### Your assignment
Restate the opening lines of the material below word for word, stopping after the line that contains "ResKeeps F r (execCdpLnak link w s) := by".

### Material provided
──────────
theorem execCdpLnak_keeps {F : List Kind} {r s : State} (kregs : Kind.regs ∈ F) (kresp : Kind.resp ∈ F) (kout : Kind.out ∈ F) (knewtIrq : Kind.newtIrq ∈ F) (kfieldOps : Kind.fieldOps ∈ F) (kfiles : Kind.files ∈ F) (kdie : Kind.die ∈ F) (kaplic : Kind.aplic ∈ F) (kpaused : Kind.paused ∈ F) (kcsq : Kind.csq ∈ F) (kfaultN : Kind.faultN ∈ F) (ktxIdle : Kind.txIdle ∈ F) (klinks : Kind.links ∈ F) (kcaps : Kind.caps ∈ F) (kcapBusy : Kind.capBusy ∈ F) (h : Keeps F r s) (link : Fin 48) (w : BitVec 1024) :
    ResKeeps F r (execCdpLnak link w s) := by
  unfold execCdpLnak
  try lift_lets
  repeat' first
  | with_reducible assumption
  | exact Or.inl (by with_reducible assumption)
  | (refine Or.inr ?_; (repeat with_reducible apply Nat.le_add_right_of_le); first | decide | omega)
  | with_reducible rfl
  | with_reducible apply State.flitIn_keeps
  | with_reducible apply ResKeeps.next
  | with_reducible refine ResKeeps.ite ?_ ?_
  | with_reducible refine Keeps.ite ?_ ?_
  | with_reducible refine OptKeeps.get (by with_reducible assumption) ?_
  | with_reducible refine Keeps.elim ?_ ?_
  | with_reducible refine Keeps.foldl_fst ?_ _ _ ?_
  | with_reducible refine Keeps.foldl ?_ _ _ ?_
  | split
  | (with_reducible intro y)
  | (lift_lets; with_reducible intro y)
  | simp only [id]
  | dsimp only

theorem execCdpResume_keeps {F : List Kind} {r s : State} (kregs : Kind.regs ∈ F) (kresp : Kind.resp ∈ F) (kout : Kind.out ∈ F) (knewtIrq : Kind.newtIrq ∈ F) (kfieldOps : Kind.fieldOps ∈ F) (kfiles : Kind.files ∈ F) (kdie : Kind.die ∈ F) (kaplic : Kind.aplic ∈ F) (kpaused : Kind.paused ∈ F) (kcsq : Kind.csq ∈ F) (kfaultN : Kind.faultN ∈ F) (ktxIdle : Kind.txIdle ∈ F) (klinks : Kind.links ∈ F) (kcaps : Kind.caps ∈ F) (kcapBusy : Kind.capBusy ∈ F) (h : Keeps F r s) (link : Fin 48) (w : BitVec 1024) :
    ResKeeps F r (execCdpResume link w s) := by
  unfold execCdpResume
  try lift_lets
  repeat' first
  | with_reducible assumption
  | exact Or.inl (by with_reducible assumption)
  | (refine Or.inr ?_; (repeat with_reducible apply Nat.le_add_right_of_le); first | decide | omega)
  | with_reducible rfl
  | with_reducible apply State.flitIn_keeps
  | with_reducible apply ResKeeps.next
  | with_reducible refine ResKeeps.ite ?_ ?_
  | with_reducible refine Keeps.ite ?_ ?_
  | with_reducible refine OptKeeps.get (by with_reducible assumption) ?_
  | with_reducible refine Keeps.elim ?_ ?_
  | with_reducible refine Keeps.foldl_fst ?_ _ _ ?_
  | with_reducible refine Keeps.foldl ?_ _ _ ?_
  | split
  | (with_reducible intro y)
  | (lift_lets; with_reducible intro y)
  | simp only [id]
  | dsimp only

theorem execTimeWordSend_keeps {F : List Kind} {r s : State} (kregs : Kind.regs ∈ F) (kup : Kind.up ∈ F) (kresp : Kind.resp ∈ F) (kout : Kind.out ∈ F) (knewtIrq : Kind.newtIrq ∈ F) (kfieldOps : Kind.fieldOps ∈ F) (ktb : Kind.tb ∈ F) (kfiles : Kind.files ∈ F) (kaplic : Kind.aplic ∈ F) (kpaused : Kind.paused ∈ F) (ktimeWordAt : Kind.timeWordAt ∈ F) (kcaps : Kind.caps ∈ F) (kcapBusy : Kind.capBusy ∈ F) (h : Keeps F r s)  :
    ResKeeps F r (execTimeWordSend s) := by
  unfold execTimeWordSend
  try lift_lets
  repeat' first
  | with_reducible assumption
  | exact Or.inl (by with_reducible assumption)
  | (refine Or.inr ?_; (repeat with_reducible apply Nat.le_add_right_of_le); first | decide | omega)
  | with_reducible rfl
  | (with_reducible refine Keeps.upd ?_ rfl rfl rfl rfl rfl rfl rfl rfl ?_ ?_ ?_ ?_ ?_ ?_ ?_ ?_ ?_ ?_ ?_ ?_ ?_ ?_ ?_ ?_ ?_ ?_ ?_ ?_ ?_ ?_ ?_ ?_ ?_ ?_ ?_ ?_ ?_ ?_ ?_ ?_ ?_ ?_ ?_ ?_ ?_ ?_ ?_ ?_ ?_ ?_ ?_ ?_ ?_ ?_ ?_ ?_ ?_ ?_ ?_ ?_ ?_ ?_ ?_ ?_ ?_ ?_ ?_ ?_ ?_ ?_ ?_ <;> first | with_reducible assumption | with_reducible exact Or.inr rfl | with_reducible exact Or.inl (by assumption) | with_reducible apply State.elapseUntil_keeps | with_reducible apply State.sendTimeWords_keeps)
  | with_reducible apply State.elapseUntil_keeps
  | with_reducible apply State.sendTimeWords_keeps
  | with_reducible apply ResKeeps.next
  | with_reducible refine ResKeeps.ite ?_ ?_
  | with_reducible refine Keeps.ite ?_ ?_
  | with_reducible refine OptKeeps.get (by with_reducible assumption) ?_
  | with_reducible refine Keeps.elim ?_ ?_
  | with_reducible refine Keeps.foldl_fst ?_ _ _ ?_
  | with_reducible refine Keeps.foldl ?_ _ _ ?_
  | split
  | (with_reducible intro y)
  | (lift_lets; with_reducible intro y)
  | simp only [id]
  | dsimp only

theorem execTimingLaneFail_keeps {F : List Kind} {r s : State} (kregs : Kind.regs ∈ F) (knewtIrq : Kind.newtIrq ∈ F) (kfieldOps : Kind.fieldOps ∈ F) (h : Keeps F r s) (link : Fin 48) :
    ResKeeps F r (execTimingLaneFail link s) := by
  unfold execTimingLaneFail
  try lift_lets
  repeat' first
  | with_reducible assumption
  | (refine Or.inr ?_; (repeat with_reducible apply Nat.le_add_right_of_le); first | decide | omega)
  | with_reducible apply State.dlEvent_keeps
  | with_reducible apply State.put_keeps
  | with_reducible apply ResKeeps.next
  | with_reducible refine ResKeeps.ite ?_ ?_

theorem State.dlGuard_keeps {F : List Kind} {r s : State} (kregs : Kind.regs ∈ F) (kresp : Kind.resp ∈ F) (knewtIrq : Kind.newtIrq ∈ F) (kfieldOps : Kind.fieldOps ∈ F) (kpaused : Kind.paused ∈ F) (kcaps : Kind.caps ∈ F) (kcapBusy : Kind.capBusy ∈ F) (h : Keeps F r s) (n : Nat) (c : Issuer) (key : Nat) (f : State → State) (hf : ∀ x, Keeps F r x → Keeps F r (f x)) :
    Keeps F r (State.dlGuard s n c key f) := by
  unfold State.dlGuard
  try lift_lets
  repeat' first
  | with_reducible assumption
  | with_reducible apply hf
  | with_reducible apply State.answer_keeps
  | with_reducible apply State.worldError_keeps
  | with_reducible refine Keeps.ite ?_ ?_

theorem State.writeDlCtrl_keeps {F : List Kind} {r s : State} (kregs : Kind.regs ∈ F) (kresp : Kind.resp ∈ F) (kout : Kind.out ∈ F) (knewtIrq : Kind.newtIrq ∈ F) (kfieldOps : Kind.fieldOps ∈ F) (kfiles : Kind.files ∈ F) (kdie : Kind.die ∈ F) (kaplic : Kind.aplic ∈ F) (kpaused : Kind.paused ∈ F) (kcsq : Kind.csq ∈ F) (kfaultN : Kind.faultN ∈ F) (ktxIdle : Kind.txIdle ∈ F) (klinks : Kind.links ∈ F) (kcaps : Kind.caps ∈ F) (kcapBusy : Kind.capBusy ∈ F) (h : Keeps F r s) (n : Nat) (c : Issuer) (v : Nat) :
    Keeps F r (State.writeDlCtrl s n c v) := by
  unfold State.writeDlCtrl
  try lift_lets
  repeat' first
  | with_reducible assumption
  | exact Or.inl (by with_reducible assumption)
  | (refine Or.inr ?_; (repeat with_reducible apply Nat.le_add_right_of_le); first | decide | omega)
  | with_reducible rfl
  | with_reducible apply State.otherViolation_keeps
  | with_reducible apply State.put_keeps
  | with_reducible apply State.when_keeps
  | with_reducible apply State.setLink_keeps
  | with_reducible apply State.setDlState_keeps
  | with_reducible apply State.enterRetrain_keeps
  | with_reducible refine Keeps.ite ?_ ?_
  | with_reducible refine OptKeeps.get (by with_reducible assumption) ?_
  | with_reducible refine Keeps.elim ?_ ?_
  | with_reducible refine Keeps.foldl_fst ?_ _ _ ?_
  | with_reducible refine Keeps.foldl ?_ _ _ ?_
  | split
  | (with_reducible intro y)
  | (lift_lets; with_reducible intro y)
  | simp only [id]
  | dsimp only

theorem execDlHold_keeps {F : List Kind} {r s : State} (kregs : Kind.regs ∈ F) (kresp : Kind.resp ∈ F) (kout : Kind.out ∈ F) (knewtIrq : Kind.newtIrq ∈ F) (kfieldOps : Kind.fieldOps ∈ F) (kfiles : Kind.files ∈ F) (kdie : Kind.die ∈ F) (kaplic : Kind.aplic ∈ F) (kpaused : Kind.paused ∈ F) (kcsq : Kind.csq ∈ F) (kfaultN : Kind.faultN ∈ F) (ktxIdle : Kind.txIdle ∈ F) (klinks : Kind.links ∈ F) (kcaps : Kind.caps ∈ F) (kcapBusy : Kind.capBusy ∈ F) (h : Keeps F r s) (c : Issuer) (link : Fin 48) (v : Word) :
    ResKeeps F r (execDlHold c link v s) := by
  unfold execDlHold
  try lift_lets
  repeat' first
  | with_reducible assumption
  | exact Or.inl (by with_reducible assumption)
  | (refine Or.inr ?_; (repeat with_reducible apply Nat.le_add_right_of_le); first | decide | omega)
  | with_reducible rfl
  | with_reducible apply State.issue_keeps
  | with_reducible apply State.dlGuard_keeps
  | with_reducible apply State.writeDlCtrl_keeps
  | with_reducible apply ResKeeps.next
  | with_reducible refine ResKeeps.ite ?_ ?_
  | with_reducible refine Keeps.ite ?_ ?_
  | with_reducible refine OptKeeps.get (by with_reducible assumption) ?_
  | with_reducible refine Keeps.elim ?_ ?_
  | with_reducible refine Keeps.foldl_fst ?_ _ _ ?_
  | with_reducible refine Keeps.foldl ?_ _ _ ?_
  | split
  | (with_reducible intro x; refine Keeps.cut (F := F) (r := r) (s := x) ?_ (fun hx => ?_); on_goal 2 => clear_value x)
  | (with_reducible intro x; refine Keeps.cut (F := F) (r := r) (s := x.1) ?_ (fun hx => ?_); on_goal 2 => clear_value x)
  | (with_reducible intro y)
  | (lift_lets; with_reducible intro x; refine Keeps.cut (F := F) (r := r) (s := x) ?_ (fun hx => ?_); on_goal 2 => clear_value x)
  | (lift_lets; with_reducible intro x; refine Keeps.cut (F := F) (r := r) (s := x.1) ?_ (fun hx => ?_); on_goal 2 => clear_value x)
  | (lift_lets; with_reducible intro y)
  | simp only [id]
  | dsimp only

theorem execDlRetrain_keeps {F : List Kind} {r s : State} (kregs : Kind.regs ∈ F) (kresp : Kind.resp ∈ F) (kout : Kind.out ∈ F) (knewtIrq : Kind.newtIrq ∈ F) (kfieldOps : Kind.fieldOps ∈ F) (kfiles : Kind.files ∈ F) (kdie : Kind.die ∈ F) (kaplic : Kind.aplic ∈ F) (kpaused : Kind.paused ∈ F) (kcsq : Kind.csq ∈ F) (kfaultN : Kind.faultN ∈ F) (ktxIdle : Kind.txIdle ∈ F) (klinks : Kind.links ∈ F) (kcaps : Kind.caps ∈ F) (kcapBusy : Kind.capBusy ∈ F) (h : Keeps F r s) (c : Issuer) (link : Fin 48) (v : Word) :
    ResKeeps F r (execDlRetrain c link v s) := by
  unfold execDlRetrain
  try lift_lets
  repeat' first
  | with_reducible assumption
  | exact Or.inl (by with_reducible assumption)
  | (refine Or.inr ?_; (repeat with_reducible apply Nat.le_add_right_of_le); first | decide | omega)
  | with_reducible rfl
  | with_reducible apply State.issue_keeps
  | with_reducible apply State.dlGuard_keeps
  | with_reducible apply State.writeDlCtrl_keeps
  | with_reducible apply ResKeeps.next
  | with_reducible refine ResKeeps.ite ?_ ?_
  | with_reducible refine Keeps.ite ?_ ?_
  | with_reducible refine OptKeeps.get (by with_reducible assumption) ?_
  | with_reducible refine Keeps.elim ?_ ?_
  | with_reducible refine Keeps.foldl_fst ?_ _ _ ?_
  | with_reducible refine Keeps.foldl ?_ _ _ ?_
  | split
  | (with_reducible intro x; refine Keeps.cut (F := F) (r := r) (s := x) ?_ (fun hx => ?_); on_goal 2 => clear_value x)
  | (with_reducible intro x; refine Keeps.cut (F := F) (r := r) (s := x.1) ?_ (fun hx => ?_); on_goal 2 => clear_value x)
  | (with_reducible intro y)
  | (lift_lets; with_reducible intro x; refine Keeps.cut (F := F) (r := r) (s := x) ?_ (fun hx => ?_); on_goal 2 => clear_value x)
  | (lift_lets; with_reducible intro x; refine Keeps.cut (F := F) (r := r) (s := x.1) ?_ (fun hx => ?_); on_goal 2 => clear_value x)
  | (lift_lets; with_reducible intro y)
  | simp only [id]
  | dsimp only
──────────
### Reply
theorem execCdpLnak_keeps {F : List Kind} {r s : State} (kregs : Kind.regs ∈ F) (kresp : Kind.resp ∈ F) (kout : Kind.out ∈ F) (knewtIrq : Kind.newtIrq ∈ F) (kfieldOps : Kind.fieldOps ∈ F) (kfiles : Kind.files ∈ F) (kdie : Kind.die ∈ F) (kaplic : Kind.aplic ∈ F) (kpaused : Kind.paused ∈ F) (kcsq : Kind.csq ∈ F) (kfaultN : Kind.faultN ∈ F) (ktxIdle : Kind.txIdle ∈ F) (klinks : Kind.links ∈ F) (kcaps : Kind.caps ∈ F) (kcapBusy : Kind.capBusy ∈ F) (h : Keeps F r s) (link : Fin 48) (w : BitVec 1024) :
    ResKeeps F r (execCdpLnak link w s) := by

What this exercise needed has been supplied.